One signal-transduction pathway that illustrates the complexity of sensory inputs to secondary metabolism has, at its core, the serine/threonine kinase AfsK. AfsK phosphorylates the DNA binding protein AfsR,46 an activity that is modulated by binding of the protein KbpA,47 although little is known about how this interaction is itself controlled or what purpose it serves. Phosphorylation of AfsR enhances its interaction with the promoter of the afsS gene activating its expression. AfsS, which exhibits sequence similarity to domain 3, the RNA polymerase binding moiety of the σ-factor proteins, then serves to enhance the expression of the actinorhodin and prodiginine biosynthetic genes,48, 49 although again the mechanistic details of its action are obscure.

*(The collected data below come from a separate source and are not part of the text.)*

-- ==== Sys2Proof/Machine/Sync.lean ====
section
/-! DEFINITION. Threads as the other units see them (their registers, their release from a wait), sync counters with their
waiters (R237 to R253) and barrier slots (R254 to R259). -/

namespace Sys2Proof.Machine

/-! ### Threads and blocks -/

/-- The block at a place on a core. -/
def Mach.block (m : Mach) (d c b : Nat) : Option Block := (m.core d c).blocks.find? (fun k => k.slot == b)

/-- Change the block at a place on a core. -/
def Mach.modBlock (m : Mach) (d c b : Nat) (f : Block → Block) : Mach :=
  m.modCore d c (fun x => { x with blocks := x.blocks.map (fun k => if k.slot = b then f k else k) })

/-- The thread a reference names. -/
def Mach.thread (m : Mach) (d : Nat) (r : ThreadRef) : Option Thread :=
  (m.block d r.core r.block).bind (fun k => k.threads[r.thread]?)

/-- Change the thread a reference names. -/
def Mach.modThread (m : Mach) (d : Nat) (r : ThreadRef) (f : Thread → Thread) : Mach :=
  m.modBlock d r.core r.block (fun k => { k with threads := k.threads.modify r.thread f })

/-- Integer register i of a thread; x0 is zero. -/
def Thread.getX (t : Thread) (i : Nat) : Nat := if i = 0 then 0 else (t.x.getD i 0#64).toNat

/-- Write integer register i of a thread; a write of x0 is discarded. -/
def Thread.setX (t : Thread) (i v : Nat) : Thread := if i = 0 then t else { t with x := t.x.set i (BitVec.ofNat 64 v) }

/-- Floating-point register i of a thread. -/
def Thread.getF (t : Thread) (i : Nat) : Nat := (t.f.getD i 0#32).toNat

/-- Write floating-point register i of a thread. -/
def Thread.setF (t : Thread) (i v : Nat) : Thread := { t with f := t.f.set i (BitVec.ofNat 32 v) }

/-- An instruction of a thread completes: the next pc, one more retired, nothing waited for. -/
def Thread.retire (t : Thread) : Thread :=
  { t with pc := (t.pc + 4) % 2 ^ 48, instret := (t.instret + 1) % 2 ^ 64, wait := .ready }

/-- The core, scheduler, lane order of a thread in `source` fields: its core number with the die's. -/
def coreNum (d c : Nat) : Nat := d * 32 + c

/-- Every thread of a die, with what it waits for: (core, block, thread, wait). -/
def Mach.dieThreads (m : Mach) (d : Nat) : List (ThreadRef × Thread) :=
  (List.range 32).flatMap (fun c => (m.core d c).blocks.flatMap (fun b =>
    if b.ended then [] else b.threads.mapIdx (fun t th => (⟨c, b.slot, t⟩, th))))

/-! ### Descriptors that wait -/

/-- Change the descriptors of a queue of a core (0 array, 1 vector, 2 mover) or of the die (3 collective). -/
def Mach.modQueue (m : Mach) (d c q : Nat) (f : List Desc → List Desc) : Mach :=
  if q = 3 then m.modDie d (fun x => { x with colQ := f x.colQ })
  else m.modCore d c (fun x => { x with queues := x.queues.modify q f })

/-- The descriptors a queue holds, oldest first. -/
def Mach.queue (m : Mach) (d c q : Nat) : List Desc :=
  if q = 3 then (m.die d).colQ else (m.core d c).queues.getD q []

/-- The oldest descriptor of a queue that has not started. -/
def Mach.oldest (m : Mach) (d c q : Nat) : Option Desc := (m.queue d c q).find? (fun x => !x.started)

/-- The status bit of a queue follows whether its oldest unstarted descriptor waits under R213. -/
def Mach.showWait (m : Mach) (d c q : Nat) : Mach :=
  let w := (m.oldest d c q).any (·.waiting)
  match q with
  | 0 => m.put Fld.cqStatus_array_wait d (b2n w) (c := c)
  | 1 => m.put Fld.cqStatus_vector_wait d (b2n w) (c := c)
  | 2 => m.put Fld.cqStatus_mover_wait d (b2n w) (c := c)
  | _ => m.put Fld.cqColStatus_col_wait d (b2n w)

/-- Release a waiter of a counter of die `d` with the value it is given. -/
def Mach.wake (m : Mach) (d : Nat) (w : Waiter) (value : Nat) : Mach :=
  match w with
  | .thread r rd => m.modThread d r (fun t => (t.setX rd value).retire)
  | .desc c q seq =>
    (m.modQueue d c q (fun l => l.map (fun x => if x.seq = seq ∧ x.waiting then { x with waiting := false, released := true }
      else x))).showWait d c q
  | .zmap c seq =>
    let m := if (m.core d c).arr.waitSeq = some seq then m.put Fld.sumStatus_waiting d 0 (c := c) else m
    m.modCore d c (fun x => { x with zmapOk := x.zmapOk ++ [seq] })
  | .launch p lq seq => m.modPart p (fun x => { x with launches := x.launches.map (fun l =>
      if l.lq = lq ∧ l.seq = seq then { l with released := true } else l) })

/-! ### Counters -/

/-- A fault record of Table 9.2, to the queue of the die's partition, or to the CP when it has none (R250). -/
def Mach.syncRec (m : Mach) (d kind id lastOp source operand before total arrived missing gen : Nat) : Mach :=
  m.emitRec d kind false false
    [(3, d), (12, id), (4, lastOp), (16, source), (32, operand), (32, before), (32, total), (32, arrived), (32, missing), (16, gen)]
    (m.partOf d).isNone false (m.slotList d)

/-- R242, R244: release every observer of a counter whose threshold the value has reached. -/
def Mach.releaseObservers (m : Mach) (d n value : Nat) : Mach :=
  let go := (m.die d).ctrWaits.filter (fun w => w.ctr == n && !w.consume && decide (w.n ≤ value))
  let m := m.modDie d (fun x =>
    { x with ctrWaits := x.ctrWaits.filter (fun w => !(w.ctr == n && !w.consume && decide (w.n ≤ value))) })
  go.foldl (fun m w => (m.wake d w.who value).cnt .syncCnt d 1) m

/-- R243: serve the consumers of a counter in arrival order, stopping at the first that the value does not cover. -/
def Mach.serveConsumers (m : Mach) (d n : Nat) : Nat → Mach
  | 0 => m
  | fuel + 1 =>
    match (m.die d).ctrWaits.find? (fun w => w.ctr == n && w.consume) with
    | none => m
    | some w =>
      let v := m.get Fld.syncCtr_value d n
      if w.n ≤ v then
        let m := m.modDie d (fun x => { x with ctrWaits := x.ctrWaits.erase w })
        let m := (m.put Fld.syncCtr_value d (v - w.n) n).wake d w.who v
        (m.cnt .syncCnt d 2).serveConsumers d n fuel
      else m

/-- After a change of a counter: observers against the value it produced, then consumers (R244). -/
def Mach.ctrServe (m : Mach) (d n : Nat) : Mach :=
  let m := m.releaseObservers d n (m.get Fld.syncCtr_value d n)
  m.serveConsumers d n (m.die d).ctrWaits.length

/-- The operations that change a counter (Table 9.1). -/
inductive CtrOp where
  | add | sub | set
  deriving DecidableEq, Repr

/-- Set a flag of a counter, with its record when it was clear (R250). -/
def Mach.ctrFlag (m : Mach) (d n : Nat) (f : Fld) (kind cntIdx lastOp source v before total : Nat) : Mach :=
  let first := !m.flag f d n
  let m := (m.ev f d n).cnt .syncCnt d cntIdx
  if first then m.syncRec d kind n lastOp source v before total 0 0 0 else m

/-- Table 9.1, R247 to R250: apply an operation to counter `n` of die `d`; the old value is returned. -/
def Mach.ctrApply (m : Mach) (d n : Nat) (op : CtrOp) (v lastOp source : Nat) : Mach × Nat :=
  let v := v % 2 ^ 32
  let old := m.get Fld.syncCtr_value d n
  let m := m.cnt .syncCnt d 0
  let m := match op with
    | .add =>
      let total := satN 32 (m.get Fld.syncCtrTotal_total d n + v)
      let m := (m.put Fld.syncCtr_value d (satN 32 (old + v)) n).put Fld.syncCtrTotal_total d total n
      let m := if 2 ^ 32 ≤ old + v then m.ctrFlag d n Fld.syncCtr_ovf 0x01 3 lastOp source v old total else m
      if m.flag Fld.syncCtrArm_armed d n && decide (m.get Fld.syncCtrArm_expect d n < total) then
        m.ctrFlag d n Fld.syncCtr_drift 0x03 5 lastOp source v old total
      else m
    | .sub =>
      let m := m.put Fld.syncCtr_value d (old - v) n
      if old < v then m.ctrFlag d n Fld.syncCtr_unf 0x02 4 lastOp source v old (m.get Fld.syncCtrTotal_total d n) else m
    | .set => m.put Fld.syncCtr_value d v n
  (m.ctrServe d n, old)

/-- ADD 1 by a completion, timer, slot or the module itself, with its `source` field. -/
def Mach.ctrAdd1 (m : Mach) (d n source : Nat) : Mach := (m.ctrApply d n .add 1 0 source).1

/-- The `source` field of a timer, barrier slot or MMIO write: 11 in its top bits. -/
def srcOther : Nat := 0xC000

/-- The `source` field of a descriptor completion: core and queue. -/
def srcDone (core queue : Nat) : Nat := 0x4000 + queue * 256 + core

/-- R242 to R245: a wait arrives at a counter, after every operation applied so far. -/
def Mach.ctrWait (m : Mach) (d n threshold : Nat) (consume : Bool) (w : Waiter) : Mach :=
  let m := m.modDie d (fun x => { x with ctrWaits := x.ctrWaits ++ [⟨n, threshold, consume, w⟩] })
  m.ctrServe d n

/-- R243: waiters that stop waiting without release leave in this cycle, and the counters they left are served again. -/
def Mach.ctrLeave (m : Mach) (d : Nat) (p : Waiter → Bool) : Mach :=
  let gone := ((m.die d).ctrWaits.filter (fun w => p w.who)).map (·.ctr)
  let m := m.modDie d (fun x => { x with ctrWaits := x.ctrWaits.filter (fun w => !p w.who) })
  gone.eraseDups.foldl (fun m n => m.ctrServe d n) m

/-- R247: arm or disarm counter `n`. -/
def Mach.ctrArm (m : Mach) (d n : Nat) (arm : Bool) (expect : Nat) : Mach :=
  let m := (m.put Fld.syncCtrArm_armed d (b2n arm) n).put Fld.syncCtr_armed d (b2n arm) n
  let m := m.put Fld.syncCtrArm_expect d expect n
  if arm then m.put Fld.syncCtrTotal_total d 0 n else m

/-! ### Barrier slots -/

/-- The key of a slot among the slots of its die: die slots 0 to 63, then module slots. -/
def slotKey (md : Bool) (s : Nat) : Nat := if md then 64 + s else s

/-- The configuration register of a slot. -/
def slotCfg (m : Mach) (d : Nat) (md : Bool) (s : Nat) : Nat := if md then m.rd .syncMbarCfg d s else m.rd .syncBarCfg d s

/-- `per_core` of a configuration; 0 means 32 768. -/
def cfgPerCore (cfg : Nat) : Nat := if bitsOf cfg 29 15 = 0 then 32768 else bitsOf cfg 29 15

def Mach.slotSt (m : Mach) (d : Nat) (md : Bool) (s : Nat) : SlotSt := smGet SlotSt.init (m.die d).slots (slotKey md s)

def Mach.setSlotSt (m : Mach) (d : Nat) (md : Bool) (s : Nat) (x : SlotSt) : Mach :=
  m.modDie d (fun k => { k with slots := smSet SlotSt.init k.slots (slotKey md s) x })

/-- The status register of a slot, as Table R255 to R257 keep it. -/
def slotStatusReg (md : Bool) : Reg := if md then .syncMbarStatus else .syncBarStatus

/-- The current generation of a slot. -/
def Mach.slotGen (m : Mach) (d : Nat) (md : Bool) (s : Nat) : Nat := bitsOf (m.rd (slotStatusReg md) d s) 31 16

A metabolic input that controls afsS expression is phosphate limitation,17 which is sensed by the sensor kinase PhoR leading it to phosphorylate the response regulator PhoP. PhoPP has a large number of targets, most of which are concerned with phosphate uptake and management; however, the afsS gene is a member of the Pho regulon, and the expression of AfsS is increased in phosphate-limiting conditions leading to increased production of actinorhodin and the prodiginines.17 The biological advantage of linking secondary metabolism to phosphate availability is unknown.

Another activating signal for the AfsK pathway is S-adenosyl-L-methionine (SAM),14, 15 an important metabolite and the methyl group donor in all organisms. Among many other roles, SAM provides a methyl group to the MBC biosynthetic pathway, a critical component in prodiginine synthesis.40 This therefore links the activation of the AfsK kinase activity to the availability of this primary metabolite.

In addition, recent work has revealed a role for AfsK in responding to cell wall stress: in response to bacitracin-induced cell wall damage, AfsK phosphorylates a cytoskeletal protein to modulate cell wall biosynthesis. A link between cell wall damage and AfsK-mediated activation of secondary metabolism has yet to be demonstrated, but may represent another avenue to improve production of secondary metabolites. It is known that yields of some metabolites, for example, jadomycin B production by S. venezulae,50 can be enhanced by heat shock—perhaps this is influenced by damage to the cell wall via this arm of the AfsK pathway?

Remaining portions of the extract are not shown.